Final Days of English Nurse Edith Cavell

About the final days of English nurse Edith Cavell, biography and history.

FINAL DAYS

EDITH CAVELL, English nurse

Died: Tir National, Brussels, Oct. 12, 1915, shortly after 6:00 A.M.

Ten weeks after her arrest for using her Brussels clinic to help about 200 Allied soldiers escape German-occupied Belgium, 49-year-old Edith Cavell heard her death sentence pronounced on the afternoon of Oct. 11. "How long will they give me?" the diminutive nurse asked German Lutheran prison chaplain Paul le Seur in St. Gilles Prison. "Unfortunately only until the morning," he replied. Urged to appeal for mercy, she placidly answered, "No, I am English. It is useless. They want my life." The extremely harsh penalty for her readily confessed "treason" was, however, kept secret from all outside the prison, and Allied diplomatic officials who had followed the trial proceedings met with repeated German denials that the sentence had been handed down. Her own Anglican pastor in Brussels, Stirling Gahan, arrived at 8:30 P.M. and found the prisoner "her bright, gentle, cheerful self, as always, quietly smiling, calm and collected." Cavell told him that the sentence was what she had expected under the circumstances, and that she was grateful for the weeks of rest that her imprisonment had provided. "I have seen death so often that it is not strange or fearful to me . . . in view of God and Eternity, I realize that patriotism is not enough," said this daughter of a country vicar. She then added, "I must have no hatred or bitterness towards anyone." After taking communion in her cell, she softly repeated with Pastor Gahan the words of "Abide with Me." Word of her impending death leaked out on the eve of the execution.
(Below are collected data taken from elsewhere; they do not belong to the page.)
-- ==== Sys2Proof/Certificates/Slice0/Obligations.lean ====
section
/-! DEFINITION. The statements for the provers. Where a docstring says "spec's choice D<n>", the clause rests on a decision of
92_eei_decisions.md; where it says "log <n>", on the model's own choice. -/

open Sys2Proof Sys2Proof.Machine

/-! ## Reset and the stepping of the machine -/

/-- 10_state.md R33 (spec's choice D19): after reset nothing is held, in progress or presented, no working value exists, and
the flat port reads zero in every field. That `inputs` and `given` are fields of the state, empty at reset, is log 1; that the
description port has 29 bytes is log 12. -/
def Obligations.ResetHoldsNothing : Prop :=
  State.reset = { inputs := [], inProgress := [], bits := none, frame := none, fields := none, presented := none, given := [] } ∧
  State.reset.flatPort =
    { status := 0, icao := 0, icaoHex := List.replicate 6 0, tc := 0, kind := 0, description := List.replicate 29 0, idLen := 0,
      idChars := List.replicate 8 0, cat := 0, latQ17 := 0, lonQ17 := 0, altFt := 0, velKt := 0 }

/-- The invariant holds after reset. -/
def Obligations.ResetMeetsInvariant : Prop := State.reset.Inv

/-- From every state that meets the invariant, on every instance, a step that answers a next state keeps it: no working value
outlives the step, every response given is legal, and the port presents the last one or nothing. -/
def Obligations.EveryStepKeepsInvariant : Prop :=
  ∀ (c : Config) (s t : State), s.Inv → stepWith c s = .next t → t.Inv

/-- A step runs the instruction its request decodes to: in the state in which the request has been taken and the working
values are loaded. -/
def Obligations.StepRunsDecodedInstruction : Prop :=
  ∀ (s : State) (r : Request) (rest : List HostEvent) (q : List Request) (i : Instr) (F : Frame) (bits : Bits),
    Runs s r rest q → hex2bits r = some bits → loadFrame r = .ok F → decode r = .ok i →
    step s = exec i { s with inputs := rest, inProgress := r :: q, bits := some bits, frame := some F, fields := some (slice F) }

/-- With no host event and no request in progress a step changes nothing (log 10). -/
def Obligations.IdleBlockStaysAsItIs : Prop :=
  ∀ s : State, s.inputs = [] → s.inProgress = [] → step s = .next s

/-- 42_type_code_dispatch.md R170: one transaction of the machine, from any state, answers what R170's pseudocode DECODE answers
for the request, and does nothing else. -/
def Obligations.StepImplementsDecode : Prop :=
  ∀ (s : State) (r : Request) (rest : List HostEvent) (q : List Request), Runs s r rest q →
    step s = .next (answered s rest q (decodeResponse r))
A concerted diplomatic effort to secure a reprieve--involving American ambassador Brand Whitlock, Spanish ambassador Marquis de Villalobar, and others--continued unavailing into the night. Prime responsibility for the execution lay with German military governor General von Sauberzweig, who angrily dismissed all frantic appeals for clemency. By midnight it was evident that all hope was lost. The prisoner in cell 23 wrote last letters to her nursing staff, friends, and her mother in England. Her last visitor that night was probably a friend, Ada Bodart, who had bribed a guard with 10 francs for a few minutes of farewell. At about 6:00 A.M. an army car carried Cavell and Brussels architect Philippe Baucq, also condemned for aiding the enemy, to the Tir National, the Brussels rifle range. The officer commanding the two eight-man firing squads reassured his men that they need not hesitate to shoot a woman whose crimes had been so heinous. "I am glad to die for my country," she told Pastor le Seur, who led her to the execution post, where her tear-filled eyes were bandaged. From six paces, the shots rang out on command, and Edith Cavell sank to the ground, made several reflex movements as if to rise, then lay bloody and still. Her execution, a gratuitous act of hatred toward England, raised an Allied furor and greatly increased English enlistment rates.